Yerusalem itu suci bagi umat Islam karena dua alasan: kota ini adalah kiblat pertama yang
dihadapi oleh umat Islam selama ibadah sholatnya, dan merupakan tempat yang dianggap
sebagai salah satu mukjizat terbesar yang dilakukan oleh Nabi Muhammad: mikraj, perjalanan
malam dari Mesjid Haram di Mekkah menuju Mesjid Aqsa di Yerusalem, kenaikannya ke langit,
dan kembali lagi ke Mesjid Haram. Al-Qur'an menerangkan kejadian ini sebagai berikut:
Maha Suci Allah, yang telah memperjalankan hamba-Nya pada suatu malam dari Al Masjidil
Haram ke Al Masjidil Aqsha yang telah Kami berkahi sekelilingnya agar Kami perlihatkan
kepadanya sebagian dari tanda-tanda (kebesaran) Kami. Sesungguhnya Dia adalah Maha
Mendengar lagi Maha Mengetahui. (Qur'an, 17:1)

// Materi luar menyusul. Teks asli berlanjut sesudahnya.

/-! ### `STK[i] <- v` -/

@[simp] theorem setStk_cfg (s : State) (i : Nat) (v : StkEntry) : (s.setStk i v).cfg = s.cfg := rfl
@[simp] theorem setStk_phase (s : State) (i : Nat) (v : StkEntry) : (s.setStk i v).phase = s.phase := rfl
@[simp] theorem setStk_mode (s : State) (i : Nat) (v : StkEntry) : (s.setStk i v).mode = s.mode := rfl
@[simp] theorem setStk_errcode (s : State) (i : Nat) (v : StkEntry) : (s.setStk i v).errcode = s.errcode := rfl
@[simp] theorem setStk_nsym (s : State) (i : Nat) (v : StkEntry) : (s.setStk i v).nsym = s.nsym := rfl
@[simp] theorem setStk_nnodes (s : State) (i : Nat) (v : StkEntry) : (s.setStk i v).nnodes = s.nnodes := rfl
@[simp] theorem setStk_root (s : State) (i : Nat) (v : StkEntry) : (s.setStk i v).root = s.root := rfl
@[simp] theorem setStk_cur (s : State) (i : Nat) (v : StkEntry) : (s.setStk i v).cur = s.cur := rfl
@[simp] theorem setStk_sp (s : State) (i : Nat) (v : StkEntry) : (s.setStk i v).sp = s.sp := rfl
@[simp] theorem setStk_scan (s : State) (i : Nat) (v : StkEntry) : (s.setStk i v).scan = s.scan := rfl
@[simp] theorem setStk_freq (s : State) (i : Nat) (v : StkEntry) : (s.setStk i v).freq = s.freq := rfl
@[simp] theorem setStk_node (s : State) (i : Nat) (v : StkEntry) : (s.setStk i v).node = s.node := rfl
@[simp] theorem setStk_live (s : State) (i : Nat) (v : StkEntry) : (s.setStk i v).live = s.live := rfl
@[simp] theorem setStk_code (s : State) (i : Nat) (v : StkEntry) : (s.setStk i v).code = s.code := rfl
@[simp] theorem setStk_stk (s : State) (i : Nat) (v : StkEntry) :
    (s.setStk i v).stk = Memory.write StkEntry.zero s.stk i v := rfl
@[simp] theorem setStk_inp (s : State) (i : Nat) (v : StkEntry) : (s.setStk i v).inp = s.inp := rfl
@[simp] theorem setStk_out (s : State) (i : Nat) (v : StkEntry) : (s.setStk i v).out = s.out := rfl
@[simp] theorem setStk_chanLog (s : State) (i : Nat) (v : StkEntry) : (s.setStk i v).chanLog = s.chanLog := rfl
@[simp] theorem setStk_hostReads (s : State) (i : Nat) (v : StkEntry) : (s.setStk i v).hostReads = s.hostReads := rfl
@[simp] theorem setStk_pending (s : State) (i : Nat) (v : StkEntry) : (s.setStk i v).pending = s.pending := rfl
@[simp] theorem setStk_freeCtr (s : State) (i : Nat) (v : StkEntry) : (s.setStk i v).freeCtr = s.freeCtr := rfl

/-! ### `fault(c)` (R240) -/

@[simp] theorem raise_cfg (s : State) (c : ErrCode) : (s.raise c).cfg = s.cfg := rfl
@[simp] theorem raise_phase (s : State) (c : ErrCode) : (s.raise c).phase = .fault := rfl
@[simp] theorem raise_mode (s : State) (c : ErrCode) : (s.raise c).mode = s.mode := rfl
@[simp] theorem raise_errcode (s : State) (c : ErrCode) : (s.raise c).errcode = c := rfl
@[simp] theorem raise_nsym (s : State) (c : ErrCode) : (s.raise c).nsym = s.nsym := rfl
@[simp] theorem raise_nnodes (s : State) (c : ErrCode) : (s.raise c).nnodes = s.nnodes := rfl
@[simp] theorem raise_root (s : State) (c : ErrCode) : (s.raise c).root = s.root := rfl
@[simp] theorem raise_cur (s : State) (c : ErrCode) : (s.raise c).cur = s.cur := rfl
@[simp] theorem raise_sp (s : State) (c : ErrCode) : (s.raise c).sp = s.sp := rfl
@[simp] theorem raise_scan (s : State) (c : ErrCode) : (s.raise c).scan = s.scan := rfl
@[simp] theorem raise_freq (s : State) (c : ErrCode) : (s.raise c).freq = s.freq := rfl
@[simp] theorem raise_node (s : State) (c : ErrCode) : (s.raise c).node = s.node := rfl
@[simp] theorem raise_live (s : State) (c : ErrCode) : (s.raise c).live = s.live := rfl
@[simp] theorem raise_code (s : State) (c : ErrCode) : (s.raise c).code = s.code := rfl
@[simp] theorem raise_stk (s : State) (c : ErrCode) : (s.raise c).stk = s.stk := rfl
@[simp] theorem raise_inp (s : State) (c : ErrCode) : (s.raise c).inp = s.inp := rfl
@[simp] theorem raise_out (s : State) (c : ErrCode) : (s.raise c).out = s.out := rfl
@[simp] theorem raise_chanLog (s : State) (c : ErrCode) : (s.raise c).chanLog = s.chanLog := rfl
@[simp] theorem raise_hostReads (s : State) (c : ErrCode) : (s.raise c).hostReads = s.hostReads := rfl
@[simp] theorem raise_pending (s : State) (c : ErrCode) : (s.raise c).pending = s.pending := rfl
@[simp] theorem raise_freeCtr (s : State) (c : ErrCode) : (s.raise c).freeCtr = s.freeCtr := rfl

/-! ### `CLEAR` where effective (R221) -/

@[simp] theorem acknowledge_cfg (s : State) : (s.acknowledge).cfg = s.cfg := rfl
@[simp] theorem acknowledge_phase (s : State) : (s.acknowledge).phase = .idle := rfl
@[simp] theorem acknowledge_mode (s : State) : (s.acknowledge).mode = s.mode := rfl
@[simp] theorem acknowledge_errcode (s : State) : (s.acknowledge).errcode = .none := rfl
@[simp] theorem acknowledge_nsym (s : State) : (s.acknowledge).nsym = s.nsym := rfl
@[simp] theorem acknowledge_nnodes (s : State) : (s.acknowledge).nnodes = s.nnodes := rfl
@[simp] theorem acknowledge_root (s : State) : (s.acknowledge).root = s.root := rfl
@[simp] theorem acknowledge_cur (s : State) : (s.acknowledge).cur = s.cur := rfl
@[simp] theorem acknowledge_sp (s : State) : (s.acknowledge).sp = s.sp := rfl
@[simp] theorem acknowledge_scan (s : State) : (s.acknowledge).scan = s.scan := rfl
@[simp] theorem acknowledge_freq (s : State) : (s.acknowledge).freq = s.freq := rfl
@[simp] theorem acknowledge_node (s : State) : (s.acknowledge).node = s.node := rfl
@[simp] theorem acknowledge_live (s : State) : (s.acknowledge).live = s.live := rfl
@[simp] theorem acknowledge_code (s : State) : (s.acknowledge).code = s.code := rfl
@[simp] theorem acknowledge_stk (s : State) : (s.acknowledge).stk = s.stk := rfl
@[simp] theorem acknowledge_inp (s : State) : (s.acknowledge).inp = s.inp := rfl
@[simp] theorem acknowledge_out (s : State) : (s.acknowledge).out = s.out := rfl
@[simp] theorem acknowledge_chanLog (s : State) : (s.acknowledge).chanLog = s.chanLog := rfl
@[simp] theorem acknowledge_hostReads (s : State) : (s.acknowledge).hostReads = s.hostReads := rfl
@[simp] theorem acknowledge_pending (s : State) : (s.acknowledge).pending = s.pending := rfl
@[simp] theorem acknowledge_freeCtr (s : State) : (s.acknowledge).freeCtr = s.freeCtr := rfl

/-! ### `init()` (R219) -/

@[simp] theorem init_cfg (s : State) : (s.init).cfg = s.cfg := rfl
@[simp] theorem init_phase (s : State) : (s.init).phase = s.phase := rfl
@[simp] theorem init_mode (s : State) : (s.init).mode = s.mode := rfl
@[simp] theorem init_errcode (s : State) : (s.init).errcode = .none := rfl
@[simp] theorem init_nsym (s : State) : (s.init).nsym = 0 := rfl
@[simp] theorem init_nnodes (s : State) : (s.init).nnodes = 0 := rfl
@[simp] theorem init_root (s : State) : (s.init).root = s.cfg.nil := rfl
@[simp] theorem init_cur (s : State) : (s.init).cur = s.cfg.nil := rfl
@[simp] theorem init_sp (s : State) : (s.init).sp = 0 := rfl
@[simp] theorem init_scan (s : State) : (s.init).scan = 0 := rfl
@[simp] theorem init_freq (s : State) : (s.init).freq = [] := rfl
@[simp] theorem init_node (s : State) : (s.init).node = s.node := rfl
@[simp] theorem init_live (s : State) : (s.init).live = [] := rfl
@[simp] theorem init_code (s : State) : (s.init).code = State.invalidate s.code := rfl
@[simp] theorem init_stk (s : State) : (s.init).stk = s.stk := rfl
@[simp] theorem init_inp (s : State) : (s.init).inp = s.inp := rfl
@[simp] theorem init_out (s : State) : (s.init).out = s.out := rfl
@[simp] theorem init_chanLog (s : State) : (s.init).chanLog = s.chanLog := rfl
@[simp] theorem init_hostReads (s : State) : (s.init).hostReads = s.hostReads := rfl
@[simp] theorem init_pending (s : State) : (s.init).pending = s.pending := rfl
@[simp] theorem init_freeCtr (s : State) : (s.init).freeCtr = s.freeCtr := rfl

/-! ### Acceptance of an operation (R217, R218) -/

@[simp] theorem accept_cfg (s : State) (m : Mode) (p : Phase) : (s.accept m p).cfg = s.cfg := rfl
@[simp] theorem accept_phase (s : State) (m : Mode) (p : Phase) : (s.accept m p).phase = p := rfl
@[simp] theorem accept_mode (s : State) (m : Mode) (p : Phase) : (s.accept m p).mode = m := rfl
@[simp] theorem accept_errcode (s : State) (m : Mode) (p : Phase) : (s.accept m p).errcode = .none := rfl
@[simp] theorem accept_nsym (s : State) (m : Mode) (p : Phase) : (s.accept m p).nsym = 0 := rfl
@[simp] theorem accept_nnodes (s : State) (m : Mode) (p : Phase) : (s.accept m p).nnodes = 0 := rfl
@[simp] theorem accept_root (s : State) (m : Mode) (p : Phase) : (s.accept m p).root = s.cfg.nil := rfl
@[simp] theorem accept_cur (s : State) (m : Mode) (p : Phase) : (s.accept m p).cur = s.cfg.nil := rfl
@[simp] theorem accept_sp (s : State) (m : Mode) (p : Phase) : (s.accept m p).sp = 0 := rfl
@[simp] theorem accept_scan (s : State) (m : Mode) (p : Phase) : (s.accept m p).scan = 0 := rfl
@[simp] theorem accept_freq (s : State) (m : Mode) (p : Phase) : (s.accept m p).freq = [] := rfl
@[simp] theorem accept_node (s : State) (m : Mode) (p : Phase) : (s.accept m p).node = s.node := rfl
@[simp] theorem accept_live (s : State) (m : Mode) (p : Phase) : (s.accept m p).live = [] := rfl
@[simp] theorem accept_code (s : State) (m : Mode) (p : Phase) : (s.accept m p).code = State.invalidate s.code := rfl
@[simp] theorem accept_stk (s : State) (m : Mode) (p : Phase) : (s.accept m p).stk = s.stk := rfl
@[simp] theorem accept_inp (s : State) (m : Mode) (p : Phase) : (s.accept m p).inp = s.inp := rfl
@[simp] theorem accept_out (s : State) (m : Mode) (p : Phase) : (s.accept m p).out = s.out := rfl
@[simp] theorem accept_chanLog (s : State) (m : Mode) (p : Phase) : (s.accept m p).chanLog = s.chanLog := rfl
@[simp] theorem accept_hostReads (s : State) (m : Mode) (p : Phase) : (s.accept m p).hostReads = s.hostReads := rfl
@[simp] theorem accept_pending (s : State) (m : Mode) (p : Phase) : (s.accept m p).pending = s.pending := rfl
@[simp] theorem accept_freeCtr (s : State) (m : Mode) (p : Phase) : (s.accept m p).freeCtr = s.freeCtr := rfl

/-! ### Reset (R260) -/

@[simp] theorem resetEvent_cfg (s : State) : (s.resetEvent).cfg = s.cfg := rfl
@[simp] theorem resetEvent_phase (s : State) : (s.resetEvent).phase = .idle := rfl
@[simp] theorem resetEvent_mode (s : State) : (s.resetEvent).mode = .compress := rfl
@[simp] theorem resetEvent_errcode (s : State) : (s.resetEvent).errcode = .none := rfl
@[simp] theorem resetEvent_nsym (s : State) : (s.resetEvent).nsym = 0 := rfl
@[simp] theorem resetEvent_nnodes (s : State) : (s.resetEvent).nnodes = 0 := rfl
@[simp] theorem resetEvent_root (s : State) : (s.resetEvent).root = s.cfg.nil := rfl
@[simp] theorem resetEvent_cur (s : State) : (s.resetEvent).cur = s.cfg.nil := rfl
@[simp] theorem resetEvent_sp (s : State) : (s.resetEvent).sp = 0 := rfl
@[simp] theorem resetEvent_scan (s : State) : (s.resetEvent).scan = 0 := rfl
@[simp] theorem resetEvent_freq (s : State) : (s.resetEvent).freq = s.freeFreq := rfl
@[simp] theorem resetEvent_node (s : State) : (s.resetEvent).node = s.freeNode := rfl
@[simp] theorem resetEvent_live (s : State) : (s.resetEvent).live = s.freeLive := rfl
@[simp] theorem resetEvent_code (s : State) : (s.resetEvent).code = s.freeCode := rfl
@[simp] theorem resetEvent_stk (s : State) : (s.resetEvent).stk = s.freeStk := rfl
@[simp] theorem resetEvent_inp (s : State) : (s.resetEvent).inp = s.inp := rfl
@[simp] theorem resetEvent_out (s : State) : (s.resetEvent).out = s.out := rfl
@[simp] theorem resetEvent_chanLog (s : State) : (s.resetEvent).chanLog = s.chanLog := rfl
@[simp] theorem resetEvent_hostReads (s : State) : (s.resetEvent).hostReads = s.hostReads := rfl
@[simp] theorem resetEvent_pending (s : State) : (s.resetEvent).pending = s.pending := rfl
@[simp] theorem resetEvent_freeCtr (s : State) : (s.resetEvent).freeCtr = s.freeCtr + 1 := rfl

/-! ### `IN.readBits(n)` (R62) -/

@[simp] theorem afterRead_cfg (s : State) (n : Nat) : (s.afterRead n).cfg = s.cfg := rfl
@[simp] theorem afterRead_phase (s : State) (n : Nat) : (s.afterRead n).phase = s.phase := rfl
@[simp] theorem afterRead_mode (s : State) (n : Nat) : (s.afterRead n).mode = s.mode := rfl
@[simp] theorem afterRead_errcode (s : State) (n : Nat) : (s.afterRead n).errcode = s.errcode := rfl
@[simp] theorem afterRead_nsym (s : State) (n : Nat) : (s.afterRead n).nsym = s.nsym := rfl
@[simp] theorem afterRead_nnodes (s : State) (n : Nat) : (s.afterRead n).nnodes = s.nnodes := rfl
@[simp] theorem afterRead_root (s : State) (n : Nat) : (s.afterRead n).root = s.root := rfl
@[simp] theorem afterRead_cur (s : State) (n : Nat) : (s.afterRead n).cur = s.cur := rfl
@[simp] theorem afterRead_sp (s : State) (n : Nat) : (s.afterRead n).sp = s.sp := rfl
@[simp] theorem afterRead_scan (s : State) (n : Nat) : (s.afterRead n).scan = s.scan := rfl
@[simp] theorem afterRead_freq (s : State) (n : Nat) : (s.afterRead n).freq = s.freq := rfl
@[simp] theorem afterRead_node (s : State) (n : Nat) : (s.afterRead n).node = s.node := rfl
@[simp] theorem afterRead_live (s : State) (n : Nat) : (s.afterRead n).live = s.live := rfl
@[simp] theorem afterRead_code (s : State) (n : Nat) : (s.afterRead n).code = s.code := rfl
@[simp] theorem afterRead_stk (s : State) (n : Nat) : (s.afterRead n).stk = s.stk := rfl
@[simp] theorem afterRead_inp (s : State) (n : Nat) : (s.afterRead n).inp = s.inAfter n := rfl
@[simp] theorem afterRead_out (s : State) (n : Nat) : (s.afterRead n).out = s.out := rfl
@[simp] theorem afterRead_chanLog (s : State) (n : Nat) :
    (s.afterRead n).chanLog = (encodeChan (.inRead (BitVec.ofNat 6 n)), s.readResponse n) :: s.chanLog := rfl
@[simp] theorem afterRead_hostReads (s : State) (n : Nat) : (s.afterRead n).hostReads = s.hostReads := rfl
@[simp] theorem afterRead_pending (s : State) (n : Nat) : (s.afterRead n).pending = s.pending := rfl
@[simp] theorem afterRead_freeCtr (s : State) (n : Nat) : (s.afterRead n).freeCtr = s.freeCtr := rfl

/-! ### `IN.reset()` (R64) -/

@[simp] theorem resetIn_cfg (s : State) : (s.resetIn).cfg = s.cfg := rfl
@[simp] theorem resetIn_phase (s : State) : (s.resetIn).phase = s.phase := rfl
@[simp] theorem resetIn_mode (s : State) : (s.resetIn).mode = s.mode := rfl
@[simp] theorem resetIn_errcode (s : State) : (s.resetIn).errcode = s.errcode := rfl
@[simp] theorem resetIn_nsym (s : State) : (s.resetIn).nsym = s.nsym := rfl
@[simp] theorem resetIn_nnodes (s : State) : (s.resetIn).nnodes = s.nnodes := rfl
@[simp] theorem resetIn_root (s : State) : (s.resetIn).root = s.root := rfl
@[simp] theorem resetIn_cur (s : State) : (s.resetIn).cur = s.cur := rfl
@[simp] theorem resetIn_sp (s : State) : (s.resetIn).sp = s.sp := rfl
@[simp] theorem resetIn_scan (s : State) : (s.resetIn).scan = s.scan := rfl
@[simp] theorem resetIn_freq (s : State) : (s.resetIn).freq = s.freq := rfl
@[simp] theorem resetIn_node (s : State) : (s.resetIn).node = s.node := rfl
@[simp] theorem resetIn_live (s : State) : (s.resetIn).live = s.live := rfl
@[simp] theorem resetIn_code (s : State) : (s.resetIn).code = s.code := rfl
@[simp] theorem resetIn_stk (s : State) : (s.resetIn).stk = s.stk := rfl
@[simp] theorem resetIn_inp (s : State) : (s.resetIn).inp = { s.inp with pos := 0, eod := false } := rfl
@[simp] theorem resetIn_out (s : State) : (s.resetIn).out = s.out := rfl
@[simp] theorem resetIn_chanLog (s : State) :
    (s.resetIn).chanLog = (encodeChan .inReset, chanResponse false 0) :: s.chanLog := rfl
@[simp] theorem resetIn_hostReads (s : State) : (s.resetIn).hostReads = s.hostReads := rfl
@[simp] theorem resetIn_pending (s : State) : (s.resetIn).pending = s.pending := rfl
@[simp] theorem resetIn_freeCtr (s : State) : (s.resetIn).freeCtr = s.freeCtr := rfl
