theorem decode_leafToken (s : Sym) :
    decode c .tree (true :: bitsMsb 9 s.toNat ++ rest) = .ok (.tokL s, rest) := by
  simp [decode, decodeTreeToken, splitBits_append _ (bitsMsb_length _ _), ofNat_valMsb_bitsMsb]

theorem decode_chan {w : ChanReq} {i : Instr} (h : decodeChan w = .ok i) :
    decode c .chan (bitsMsb 41 w.toNat ++ rest) = .ok (i, rest) := by
  simp [decode, splitBits_append _ (bitsMsb_length _ _), ofNat_valMsb_bitsMsb, h]

theorem decode_codeword {t : Sys2Proof.Tree} {s : Sym} (hs : s.toNat ≤ 256) (h : s ∈ t.leaves) :
    decode c (.payload t) ((t.path? s).getD [] ++ rest) = .ok (.tokC s, rest) := by
  obtain ⟨p, hp⟩ := Tree.exists_path?_of_mem_leaves h
  simp only [decode, hp, Option.getD_some, Tree.walk?_path?_append hp, if_pos hs]

theorem decode_padding {p : BitVec 3} {len : Nat} (h : p.toNat = padLen len) (b : Bool) :
    decode c (.padding len) (List.replicate p.toNat b ++ rest) = .ok (.tokPad p, rest) := by
  simp only [decode, splitBits_append rest (List.length_replicate.trans h)]
  simp [← h]

end

/-- Settles O2, place by place: the fixed-width words, the tree tokens, the codewords and the padding. -/
theorem decodeEncodeAgree : Obligations.DecodeEncodeAgree := by
  intro c t len i rest hwf hleaf hpad
  cases i
  case nop | compress | decompress | clear => exact decode_cmd c _ rest
  case tokMagic => exact decode_magic c rest
  case tokI => rfl
  case tokL s => exact decode_leafToken c rest s
  case tokC s => exact decode_codeword c rest (of_decide_eq_true hwf) (hleaf s rfl)
  case tokPad p => exact decode_padding c rest (hpad p rfl) c.padBit
  case inRead n => exact decode_chan c rest (decodeChan_inRead n)
  case inReset => exact decode_chan c rest decodeChan_inReset
  case outWrite n v => exact decode_chan c rest (decodeChan_outWrite n v)
  case outClose => exact decode_chan c rest decodeChan_outClose
  case phaseIdle | phaseCount | phaseBuildInit | phaseBuildMerge | phaseDerive | phaseWrMagic | phaseWrTree
    | phaseRewind | phaseEncode | phaseWrEof | phaseClose | phaseRdMagic | phaseRdTree | phaseDecode | phaseDone
    | phaseFault => exact decode_phase c _ rest

/-- Settles O3: the selector and the value fields of a word that decodes are those of its transaction. -/
theorem channelWordHasOneMeaning : Obligations.ChannelWordHasOneMeaning := by
  intro w i h
  simp only [decodeChan] at h
  split_ifs at h with hread hv hreset hn hv hwrite hclose hn hv <;> cases h
  · exact ⟨chanWord_fields w hread rfl hv, fun _ _ => rfl⟩
  · exact ⟨chanWord_fields w hreset hn hv, fun _ _ => rfl⟩
  · exact ⟨chanWord_fields w hwrite rfl rfl, fun _ _ => rfl⟩
  · exact ⟨chanWord_fields w hclose hn hv, fun _ _ => rfl⟩

/-- Settles O1, word by word. -/
theorem tableWordsDecode : Obligations.TableWordsDecode := by
  unfold Obligations.TableWordsDecode
  decide

/-- Bit `i` of a response word. -/
theorem getLsbD_chanResponse (e : Bool) (v : Word) (i : Nat) :
    (chanResponse e v).getLsbD i = if i < 32 then v.getLsbD i else (BitVec.ofBool e).getLsbD (i - 32) :=
  BitVec.getLsbD_append

theorem chanResponse_eod (e : Bool) (v : Word) : (chanResponse e v).getLsbD 32 = e := by
  rw [getLsbD_chanResponse]; simp

theorem chanResponse_value (e : Bool) (v : Word) : (chanResponse e v).extractLsb' 0 32 = v := by
  apply BitVec.eq_of_getLsbD_eq
  intro i hi
  simp [getLsbD_chanResponse, hi]

/-- Settles O4, from the fields of `chanWord` and of `chanResponse`. -/
theorem channelWordLayout : Obligations.ChannelWordLayout :=
  ⟨fun _ => ⟨chanWord_chan .., chanWord_op .., chanWord_n .., chanWord_v ..⟩,
    ⟨chanWord_chan .., chanWord_op .., chanWord_n .., chanWord_v ..⟩,
    fun _ _ => ⟨chanWord_chan .., chanWord_op .., chanWord_n .., chanWord_v ..⟩,
    ⟨chanWord_chan .., chanWord_op .., chanWord_n .., chanWord_v ..⟩,
    fun e v => ⟨chanResponse_eod e v, chanResponse_value e v⟩⟩

end Sys2Proof
end

section
/-! The stream tokens where the compressor writes them (R93 to R98). -/

namespace Sys2Proof.Machine

variable {s t u : State}

/-- Between `s` and `t` the bits `l` went to an open `OUT`; nothing else changed but the log of transactions. -/
structure State.Writes (s t : State) (l : List Bool) : Prop where
  out : t.out = { s.out with bits := s.out.bits ++ l }
  frame : { t with out := s.out, chanLog := s.chanLog } = s

namespace State

theorem Writes.trans {l l' : List Bool} (h : s.Writes t l) (h' : t.Writes u l') : s.Writes u (l ++ l') where
  out := by rw [h'.out, h.out, List.append_assoc]
  frame :=
    (congrArg (fun x : State => { x with out := s.out, chanLog := s.chanLog }) h'.frame).trans h.frame

section
variable (ho : s.out.closed = false)
include ho

theorem writeBits_writes (n : Nat) (v : Word) : s.Writes (s.writeBits n v) (msbFirst (v.setWidth n)) where
  out := by rw [writeBits_open ho, bitsMsb_setWidth]
  frame := writeBits_frame ho n v

theorem emit_writes (c : CodeEntry) : s.Writes (s.emit c) c.stream := ⟨emit_open c ho, emit_frame c ho⟩

theorem writeMagic_writes : s.Writes s.writeMagic (msbFirst s.cfg.magic) := by
  have h := writeBits_writes ho 32 s.cfg.magic
  rwa [BitVec.setWidth_eq] at h

theorem writeInnerToken_writes : s.Writes s.writeInnerToken [false] := writeBits_writes ho 1 0

/-- The flag and the symbol are one transaction each (R95, R161). -/
theorem writeLeafToken_writes (v : Sym) : s.Writes (s.writeLeafToken v) (true :: msbFirst v) := by
  have hsym : (v.setWidth 32).setWidth 9 = v := by simp
  have h := writeBits_writes (s := s.writeBits 1 1) ho 9 (v.setWidth 32)
  rw [hsym] at h
  exact (writeBits_writes ho 1 1).trans h

/-- What O29 says of a token, from the bits it writes. -/
theorem Writes.token {i : Instr} {l : List Bool} (h : s.Writes t l) (hx : exec i s = .next t) :
    ∃ t, exec i s = .next t ∧ t.out.bits = s.out.bits ++ l ∧ t.out.closed = false ∧
      { t with out := s.out, chanLog := s.chanLog } = s :=
  ⟨t, hx, by rw [h.out], by rw [h.out]; exact ho, h.frame⟩

end

end State

open State

theorem execTokMagic_write (hs : s.phase = .wrMagic) : execTokMagic s = .next s.writeMagic := by
  simp only [execTokMagic, hs]

theorem execTokI_write (hs : s.phase = .wrTree) : execTokI s = .next s.writeInnerToken := by
  simp only [execTokI, hs]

Dalam wahyu-wahyu Al-Qur'an kepada Nabi SAW, sebagian besar ayat-ayat yang berkesesuaian
mengacu kepada Palestina sebagai “tanah suci, yang diberkati.” Ayat 17:1 menggambarkan
tempat ini, yang di dalamnya ada Mesjid Aqsa sebagai tanah “yang Kami berkati disekelilingnya.”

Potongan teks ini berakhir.